The following day was Annapolis day. I moved Escapade alongside in the marina for the night (to comply with insurance requirements for leaving the boat for more than 8 hours unattended) and then met Bill Strickland who took me to collect the hire car. Despite my half-decent planning, the whole adventure would have collapsed without the Stricklands’ help. Enterprise Car Hire in Gloucester, VA offer a service to collect drivers from marinas in the Deltaville area and take them the twenty miles or so to their premises. But they had no cars available for 21 June. Eventually I tracked one down in Williamsburg, another thirty miles further away (in the wrong direction!).

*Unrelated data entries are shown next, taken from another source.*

/-! Class arithmetic. A covariance is (C11, C22, C12); motion uses three variances. -/
def covScale (k : ℚ) (c : V3) : V3 := V3.scale k c
def covInv (cls : Nat) (c : V3) : V3 :=
  if cls = 1 ∨ cls = 3 then
    let d := fsub (fmul c.x c.y) (fmul c.z c.z)
    ⟨fdiv c.y d, fdiv c.x d, fdiv (-c.z) d⟩
  else if cls = 4 then ⟨fdiv 1 c.x, fdiv 1 c.y, fdiv 1 c.z⟩
  else ⟨fdiv 1 c.x, 0, 0⟩
/-- The quadratic form of a symmetric matrix of the class. -/
def covQuad (cls : Nat) (m d : V3) : ℚ :=
  if cls = 1 ∨ cls = 3 then fadd (fadd (fmul (fmul m.x d.x) d.x) (fmul (fmul m.y d.y) d.y)) (fmul (fmul (fmul 2 m.z) d.x) d.y)
  else if cls = 4 then fadd (fadd (fmul (fmul m.x d.x) d.x) (fmul (fmul m.y d.y) d.y)) (fmul (fmul m.z d.z) d.z)
  else fmul (fmul m.x d.x) d.x
def covTr (cls : Nat) (c : V3) : ℚ :=
  if cls = 1 ∨ cls = 3 then fadd c.x c.y else if cls = 4 then fadd (fadd c.x c.y) c.z else c.x
/-- A symmetric matrix of the class applied to a vector. -/
def covMul (cls : Nat) (m d : V3) : V3 :=
  if cls = 1 ∨ cls = 3 then ⟨fadd (fmul m.x d.x) (fmul m.z d.y), fadd (fmul m.z d.x) (fmul m.y d.y), 0⟩
  else if cls = 4 then ⟨fmul m.x d.x, fmul m.y d.y, fmul m.z d.z⟩
  else ⟨fmul m.x d.x, 0, 0⟩
/-- A difference of class quantities; headings wrap. -/
def clsSub (cls : Nat) (a b : V3) : V3 := if cls = 2 then ⟨fwrap180 (fsub a.x b.x), 0, 0⟩ else V3.sub a b
/-- Squared length of a difference. -/
def lenSq (d : V3) : ℚ := fadd (fadd (fmul d.x d.x) (fmul d.y d.y)) (fmul d.z d.z)

/-! Reading the snapshot. -/

/-- What Cupola reads in a cycle. -/
structure CplIn where
  cfg    : Bytes
  table  : Bytes
  oculus : Bytes
  snap   : Vector StoreEntry 256
  snapNs : Nat
  cycle  : Nat
  /-- Channel deselected (R117). -/
  desel  : Nat → Bool
  pred   : Prediction

def CplIn.ent (i : CplIn) (ch : Nat) : StoreEntry := vget i.snap ch
def CplIn.stale (i : CplIn) (ch : Nat) : Bool := isStale (chanEntry i.table ch) i.snapNs (i.ent ch)
def CplIn.infl (i : CplIn) (ch : Nat) : ℚ :=
  (inflation (chanEntry i.table ch) (ageUs i.snapNs (i.ent ch)) : ℚ) / 256
/-- The channel that carries an Oculus record, by its SOURCE byte (Table 5.3). -/
def CplIn.ocu (i : CplIn) (src : Nat) : Option Nat :=
  (List.range 256).find? fun ch =>
    let e := chanEntry i.table ch
    decide (chType e ≠ 0) && chKind e == 5 && chSource e == src
/-- Spoofing state of the EPOCH record: 2 SPOOF. -/
def CplIn.spoof (i : CplIn) : Nat :=
  match i.ocu 0 with
  | some ch => bitsOf 31 30 (vget (i.ent ch).value 3)
  | none => 0

/-- The prediction as R196 lets Cupola use it: available, held. It is held for as many cycles as have passed since the one that it was produced for,
whether its transfer came again with the held marker or none came. -/
def usePred (i : CplIn) : Option (Prediction × Bool) :=
  let p := i.pred
  let held := max p.held ((i.cycle % 2 ^ 32 + 2 ^ 32 - p.cycle) % 2 ^ 32)
  if p.none_ then none
  else if held = 0 then some (p, false)
  else if held ≤ fuPredHeld i.cfg then
    let k : ℚ := (1 + held : Nat)
    some ({ p with varN := fmul k p.varN, varE := fmul k p.varE, covNE := fmul k p.covNE, hdgVar := fmul k p.hdgVar }, true)
  else none
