-- ==== Sys2Proof/Machine/ObserverUnit.lean ====
section
/-! DEFINITION. The vessel observer (chapter 9): model, propagation, sequential updates, dead reckoning, Q05 and Q06. Spire's internal formats for
it are not laid out in the spec, so its arithmetic is binary64-rounded here and overflow is checked at the queues (log entry 31). -/

namespace Sys2Proof.Machine

/-! OBSERVER_CONFIG and VESSEL (Tables 9.5 to 9.7). -/
def obRoll (c : Bytes) : Bool := u8 c 2 == 1
def obSub (c : Bytes) := u8 c 3
def obInitSet (c : Bytes) := u8 c 5
def obPosGap (c : Bytes) := u16 c 6
def obHdgGap (c : Bytes) := u16 c 8
def obPosDr (c : Bytes) := u16 c 10
def obHdgDr (c : Bytes) := u16 c 12
def obReturnWarn (c : Bytes) := u16 c 14
def obRollVar (c : Bytes) : ℚ := fl32 c 20
/-- Initial variance `k`: 0 POS, 1 HDG, 2 VEL, 3 RATE, 4 BIAS_NE, 5 BIAS_YAW, 6 WAVE, 7 ROLL. -/
def obP0 (c : Bytes) (k : Nat) : ℚ := fl32 c (24 + 4 * k)
/-- Field `k` of tuning set `s` (Table 9.6): 0 W0_NE, 1 W0_YAW, 2 ZETA, 3 T_BIAS_S, 4 Q_VEL, 5 Q_RATE, 6 Q_BIAS_NE, 7 Q_BIAS_YAW,
8 Q_WAVE_NE, 9 Q_WAVE_YAW, 10 Q_ROLL. -/
def obTune (c : Bytes) (s k : Nat) : ℚ := fl32 c (128 + 64 * s + 4 * k)
/-- VESSEL field `k`: 0 M11, 1 M22, 2 M33, 3 M23, 4 D11, 5 D22, 6 D33, 7 D23, 8 ROLL_PERIOD_S, 9 ROLL_ZETA, 10 K_ROLL. -/
def vesselF (v : Bytes) (k : Nat) : ℚ := fl32 v (4 + 4 * k)

/-- The Q06 transfer (Table 9.3), its values as written. -/
structure Q06 where
  cycle  : Nat := 0
  held   : Bool := false
  init   : Bool := true
  posDr  : Bool := false
  hdgDr  : Bool := false
  posExp : Bool := false
  hdgExp : Bool := false
  stretch : Bool := false
  ret    : Bool := false
  waveSet : Nat := 0
  missed : Nat := 0
  hdg : ℚ := 0
  r   : ℚ := 0
  n   : ℚ := 0
  e   : ℚ := 0
  u   : ℚ := 0
  v   : ℚ := 0
  bx  : ℚ := 0
  by_ : ℚ := 0
  bn  : ℚ := 0
  posGap : Nat := 0
  hdgGap : Nat := 0
  wn  : ℚ := 0
  we  : ℚ := 0
  wh  : ℚ := 0
  roll : ℚ := 0
  rollRate : ℚ := 0
  sdPos : ℚ := 0
  sdHdg : ℚ := 0
  deriving DecidableEq, Repr, Inhabited

/-- The observer of one lane (R235). -/
structure ObserverState where
  init    : Bool := true
  /-- The states of Table 9.1. -/
  x       : List ℚ := []
  p       : Mat := []
  posGap  : Nat := 0
  hdgGap  : Nat := 0
  missed  : Nat := 0
  /-- The wave set that a region has put in force since the observer left INIT (R226). -/
  waveSet : Option Nat := none
  /-- Change of site origin that the next run applies first (R234). -/
  shift   : ℚ × ℚ := (0, 0)
  q06     : Q06 := {}
  q05     : Prediction := {}
  ovf     : Bool := false
  stretch : Bool := false
  reInit  : Nat := 0
  returnMm : Nat := 0
  drPos   : Nat := 0
  /-- The position gap run at the end of the last position dead reckoning (Table 18.5). -/
  drGap   : Nat := 0
  drHdg   : Nat := 0
  deriving DecidableEq, Repr, Inhabited

/-- What a run is given: configuration, cycle, model inputs of the previous cycle (R224), the Q04 transfer. -/
structure ObsIn where
  cfg    : Bytes
  vessel : Bytes
  cycle  : Nat
  tauThr : V3
  tauWind : V3
  q04    : Q04

def xAt (x : List ℚ) (i : Nat) : ℚ := x.getD i 0
/-- The state dimension nx (R222). -/
def obNx (c : Bytes) : Nat := if obRoll c then 17 else 15
/-- The tuning set in force. -/
def ObserverState.set (o : ObserverState) (c : Bytes) : Nat := o.waveSet.getD (obInitSet c)

/-- The inverse mass matrix on (surge, sway, yaw). -/
def massInv (v : Bytes) : Mat := matInv [[vesselF v 0, 0, 0], [0, vesselF v 1, vesselF v 3], [0, vesselF v 3, vesselF v 2]]
/-- The damping matrix; its off-diagonal entries are equal (log entry 32). -/
def dampMat (v : Bytes) : Mat := [[vesselF v 4, 0, 0], [0, vesselF v 5, vesselF v 7], [0, vesselF v 7, vesselF v 6]]

/-- Frozen bias components: north-east, yaw (R231). -/
structure Freeze where
  ne  : Bool
  yaw : Bool

/-- The continuous model (R223). -/
def obModel (i : ObsIn) (set : Nat) (fz : Freeze) (x : List ℚ) : List ℚ :=
  let c := i.cfg
  let psi := 360 * xAt x 2
  let cp := cosd psi
  let sp := sind psi
  let u := xAt x 3
  let v := xAt x 4
  let rr := rad (xAt x 5)
  let bx := f64 (cp * xAt x 6 + sp * xAt x 7)
  let by_ := f64 (cp * xAt x 7 - sp * xAt x 6)
  let dn := matVec (dampMat i.vessel) [u, v, rr]
  let force := [f64 (i.tauThr.x + i.tauWind.x + bx - dn.getD 0 0), f64 (i.tauThr.y + i.tauWind.y + by_ - dn.getD 1 0),
    f64 (i.tauThr.z + i.tauWind.z + xAt x 8 - dn.getD 2 0)]
  let acc := matVec (massInv i.vessel) force
  let tb := obTune c set 3
  let wave (w0 : ℚ) (k : Nat) : List ℚ :=
    [xAt x (k + 1), f64 (-(w0 * w0) * xAt x k - 2 * obTune c set 2 * w0 * xAt x (k + 1))]
  let wr := fdiv (2 * Config.pi) (vesselF i.vessel 8)
  let roll := if obRoll c then
      [xAt x 16, f64 (-(wr * wr) * xAt x 15 - 2 * vesselF i.vessel 9 * wr * xAt x 16 + vesselF i.vessel 10 * i.tauThr.y)] else []
  [f64 (cp * u - sp * v), f64 (sp * u + cp * v), f64 (xAt x 5 / 360), acc.getD 0 0, acc.getD 1 0, deg (acc.getD 2 0),
    if fz.ne then 0 else fdiv (-(xAt x 6)) tb, if fz.ne then 0 else fdiv (-(xAt x 7)) tb, if fz.yaw then 0 else fdiv (-(xAt x 8)) tb]
    ++ wave (obTune c set 0) 9 ++ wave (obTune c set 0) 11 ++ wave (obTune c set 1) 13 ++ roll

There is NO public transport around here and a taxi would cost $150. I could not persuade a taxi company to answer the phone, let alone take me. So, after catching up with Reg and Nicky I texted Lydia Strickland asking if she could recommend a taxi firm. ‘Leave it with me’ she replied. Ten minutes later, Bill was the solution.
I felt rather guilty, but he quickly reassured me that he was travelling down to Norfolk in order to cross the Chesapeake and attend an event on the ‘Eastern Shore’ somewhere on the Cape Charles peninsula and Williamsburg was just a few minutes off his track.
We got on jolly well. He is a patron of the Virginia Institute of Marine Science (VIMS) and he was off to one of their campuses for a Board Meeting. VIMS are major players in the whole aquaculture development of the Chesapeake, which is widely regarded as an economic success story. I remembered listening to a National Public Radio magazine programme about rising sea levels in the local area and it turned out that VIMS had contributed to that programme. The gist of it was that sea levels were rising at 6mm per year and there were two key concerns: the protection of the extensive military infrastructure in the Norfolk area and the loss of income from the 8000 homes that would be inundated. The words ‘climate’ and ‘change’ were not uttered once in the programme. Given that current Government policy does not consider ‘climate change’ to be worthy of public funding, the perceived wisdom is that any request for resource will be ignored if that argument is made. Hmmm.
The car hire people were brilliant. They arranged for me to drop the car at Gloucester instead of Williamsburg – meaning that I would get a free ride back to the boat. The journey north was uneventful: wonderful forests, huge fields of maize ripening in the sun, scattered rural communities comprised of well-manicured lawns (apparently 99% of irrigation in the US goes onto lawns… now there’s a scary statistic), well-painted clapperboard houses with John Deere sit-on lawnmowers, smart little churches, wreaths on front doors, the odd Confederate flag and plenty of Stars and Stripes. I reached the centre of Annapolis about 20 minutes adrift and was pleased that I’d decided to stay in the same hotel as Jason, one of the Historic Inns of Annapolis. Built in the eighteenth century by wealthy landowners and the capital of Maryland, there’s more red brick here than I’d seen on the journey north. It’s a city with plenty of history, notably as the temporary capital of a newly independent USA in 1783 and the home of the US Navy’s equivalent of Britannia Royal Naval College.
I saw none of that. Instead, I caught up with my mate Jason. We had not seen each other since Battlestaff days and he has now left the US Marine Corps and carved a successful second career in the restaurant business, based in Colorado. In that wonderful way that military folk have, the ten years since our last meeting fell away and we took up exactly where we had left off.. Semper Fi, Mate!